## WHAT THIS TASK INVOLVES:
Every line in the listing below from the one with "of the decimal" through the one with "let q := floorDiv" is to be reproduced exactly, both ends included; leave out the rest.

## TASK MATERIAL:
=== Section Start ===
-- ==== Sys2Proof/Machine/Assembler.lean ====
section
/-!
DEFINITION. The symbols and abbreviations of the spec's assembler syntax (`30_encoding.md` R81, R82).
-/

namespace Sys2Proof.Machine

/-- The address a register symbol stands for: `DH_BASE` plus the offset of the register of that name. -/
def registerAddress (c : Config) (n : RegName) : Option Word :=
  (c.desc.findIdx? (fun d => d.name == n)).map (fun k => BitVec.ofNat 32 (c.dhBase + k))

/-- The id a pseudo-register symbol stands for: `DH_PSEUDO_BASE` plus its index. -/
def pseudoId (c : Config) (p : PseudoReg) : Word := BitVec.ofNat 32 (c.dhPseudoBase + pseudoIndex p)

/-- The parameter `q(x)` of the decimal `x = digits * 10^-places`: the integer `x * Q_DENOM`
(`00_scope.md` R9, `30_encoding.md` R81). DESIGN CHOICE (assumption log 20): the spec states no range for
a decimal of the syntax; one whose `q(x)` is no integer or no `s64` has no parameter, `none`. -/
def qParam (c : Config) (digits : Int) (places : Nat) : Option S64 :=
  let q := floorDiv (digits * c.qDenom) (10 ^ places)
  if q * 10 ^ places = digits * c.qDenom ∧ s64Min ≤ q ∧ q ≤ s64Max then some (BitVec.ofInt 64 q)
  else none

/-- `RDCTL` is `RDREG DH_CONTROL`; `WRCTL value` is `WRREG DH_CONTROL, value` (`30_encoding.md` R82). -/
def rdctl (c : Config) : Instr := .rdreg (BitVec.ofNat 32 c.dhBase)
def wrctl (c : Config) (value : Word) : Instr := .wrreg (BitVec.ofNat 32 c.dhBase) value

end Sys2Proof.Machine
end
=== Section End ===
=== Section Start ===
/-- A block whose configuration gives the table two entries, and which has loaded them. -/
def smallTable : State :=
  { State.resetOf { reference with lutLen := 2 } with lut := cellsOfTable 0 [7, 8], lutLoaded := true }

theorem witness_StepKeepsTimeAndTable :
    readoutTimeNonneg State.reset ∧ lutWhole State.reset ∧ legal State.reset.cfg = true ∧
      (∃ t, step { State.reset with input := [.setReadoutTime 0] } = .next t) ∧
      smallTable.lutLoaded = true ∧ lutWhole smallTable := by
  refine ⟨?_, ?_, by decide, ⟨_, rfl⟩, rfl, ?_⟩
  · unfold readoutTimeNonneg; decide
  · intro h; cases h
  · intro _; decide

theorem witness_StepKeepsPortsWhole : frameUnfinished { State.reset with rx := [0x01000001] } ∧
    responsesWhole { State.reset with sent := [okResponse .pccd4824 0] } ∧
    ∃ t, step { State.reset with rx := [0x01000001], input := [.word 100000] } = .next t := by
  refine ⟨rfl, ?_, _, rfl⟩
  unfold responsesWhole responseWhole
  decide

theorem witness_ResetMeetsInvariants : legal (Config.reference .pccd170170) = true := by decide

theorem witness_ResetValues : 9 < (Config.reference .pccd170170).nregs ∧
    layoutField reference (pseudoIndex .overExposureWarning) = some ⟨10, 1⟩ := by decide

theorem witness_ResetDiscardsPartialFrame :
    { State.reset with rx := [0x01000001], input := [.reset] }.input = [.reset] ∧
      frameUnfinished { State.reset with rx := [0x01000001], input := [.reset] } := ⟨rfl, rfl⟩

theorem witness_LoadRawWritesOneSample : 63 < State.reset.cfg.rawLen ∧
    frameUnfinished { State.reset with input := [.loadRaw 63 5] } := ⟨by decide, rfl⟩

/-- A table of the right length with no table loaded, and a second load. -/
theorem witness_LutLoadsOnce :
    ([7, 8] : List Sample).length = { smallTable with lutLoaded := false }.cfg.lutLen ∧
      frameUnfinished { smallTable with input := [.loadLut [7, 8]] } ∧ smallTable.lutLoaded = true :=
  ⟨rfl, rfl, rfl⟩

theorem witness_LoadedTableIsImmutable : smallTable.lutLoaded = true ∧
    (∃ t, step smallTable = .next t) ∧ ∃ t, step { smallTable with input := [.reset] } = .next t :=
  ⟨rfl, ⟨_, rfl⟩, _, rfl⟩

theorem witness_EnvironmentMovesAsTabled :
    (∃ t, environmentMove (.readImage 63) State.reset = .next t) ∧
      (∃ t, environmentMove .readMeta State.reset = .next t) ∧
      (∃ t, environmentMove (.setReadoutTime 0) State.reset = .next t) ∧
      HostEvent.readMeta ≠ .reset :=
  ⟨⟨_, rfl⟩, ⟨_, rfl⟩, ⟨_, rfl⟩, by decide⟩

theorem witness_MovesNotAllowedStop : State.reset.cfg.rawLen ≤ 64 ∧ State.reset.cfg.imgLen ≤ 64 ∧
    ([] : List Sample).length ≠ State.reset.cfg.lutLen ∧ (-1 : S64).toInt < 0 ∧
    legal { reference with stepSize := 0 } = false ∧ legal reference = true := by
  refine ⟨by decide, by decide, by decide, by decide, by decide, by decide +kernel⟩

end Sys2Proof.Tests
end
=== Section End ===
=== Section Start ===
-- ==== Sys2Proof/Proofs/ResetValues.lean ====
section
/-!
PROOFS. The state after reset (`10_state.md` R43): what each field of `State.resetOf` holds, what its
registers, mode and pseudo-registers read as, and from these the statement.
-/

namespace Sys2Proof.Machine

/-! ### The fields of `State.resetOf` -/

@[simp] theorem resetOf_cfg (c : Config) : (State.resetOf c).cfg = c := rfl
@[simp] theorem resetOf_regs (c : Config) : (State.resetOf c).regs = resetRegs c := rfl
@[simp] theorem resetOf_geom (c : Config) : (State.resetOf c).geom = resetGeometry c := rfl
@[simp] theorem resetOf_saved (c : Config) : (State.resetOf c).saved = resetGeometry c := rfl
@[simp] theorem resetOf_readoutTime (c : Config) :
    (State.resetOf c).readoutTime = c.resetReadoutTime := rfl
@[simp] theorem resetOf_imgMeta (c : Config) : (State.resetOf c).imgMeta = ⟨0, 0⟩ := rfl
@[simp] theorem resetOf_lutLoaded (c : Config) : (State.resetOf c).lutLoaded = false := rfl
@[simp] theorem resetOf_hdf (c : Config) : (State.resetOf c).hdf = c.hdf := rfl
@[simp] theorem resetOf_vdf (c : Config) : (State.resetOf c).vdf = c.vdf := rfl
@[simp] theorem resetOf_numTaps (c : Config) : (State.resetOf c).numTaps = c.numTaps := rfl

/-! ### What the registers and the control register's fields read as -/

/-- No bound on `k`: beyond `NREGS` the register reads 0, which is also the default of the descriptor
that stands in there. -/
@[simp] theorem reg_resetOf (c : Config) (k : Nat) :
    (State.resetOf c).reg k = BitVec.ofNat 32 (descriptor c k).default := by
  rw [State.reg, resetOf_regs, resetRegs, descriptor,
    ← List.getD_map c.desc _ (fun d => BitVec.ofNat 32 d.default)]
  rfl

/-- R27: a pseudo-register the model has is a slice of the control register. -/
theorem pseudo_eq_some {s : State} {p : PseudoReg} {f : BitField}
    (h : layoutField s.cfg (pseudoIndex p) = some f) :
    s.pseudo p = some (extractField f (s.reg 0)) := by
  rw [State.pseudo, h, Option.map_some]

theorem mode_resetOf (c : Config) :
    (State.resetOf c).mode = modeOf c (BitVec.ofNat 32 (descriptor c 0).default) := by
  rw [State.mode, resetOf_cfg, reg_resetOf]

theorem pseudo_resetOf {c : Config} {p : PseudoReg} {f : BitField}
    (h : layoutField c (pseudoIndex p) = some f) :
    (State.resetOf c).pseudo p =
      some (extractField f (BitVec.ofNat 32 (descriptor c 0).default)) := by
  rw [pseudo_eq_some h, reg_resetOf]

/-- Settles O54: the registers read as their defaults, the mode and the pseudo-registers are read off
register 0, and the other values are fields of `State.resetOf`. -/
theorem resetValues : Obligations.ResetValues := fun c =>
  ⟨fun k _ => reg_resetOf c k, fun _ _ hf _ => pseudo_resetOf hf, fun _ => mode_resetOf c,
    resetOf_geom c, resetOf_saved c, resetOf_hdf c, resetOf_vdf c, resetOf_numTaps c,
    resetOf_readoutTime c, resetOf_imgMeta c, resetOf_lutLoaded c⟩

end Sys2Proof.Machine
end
=== Section End ===
## WRITTEN SOLUTION:
/-- The parameter `q(x)` of the decimal `x = digits * 10^-places`: the integer `x * Q_DENOM`
(`00_scope.md` R9, `30_encoding.md` R81). DESIGN CHOICE (assumption log 20): the spec states no range for
a decimal of the syntax; one whose `q(x)` is no integer or no `s64` has no parameter, `none`. -/
def qParam (c : Config) (digits : Int) (places : Nat) : Option S64 :=
  let q := floorDiv (digits * c.qDenom) (10 ^ places)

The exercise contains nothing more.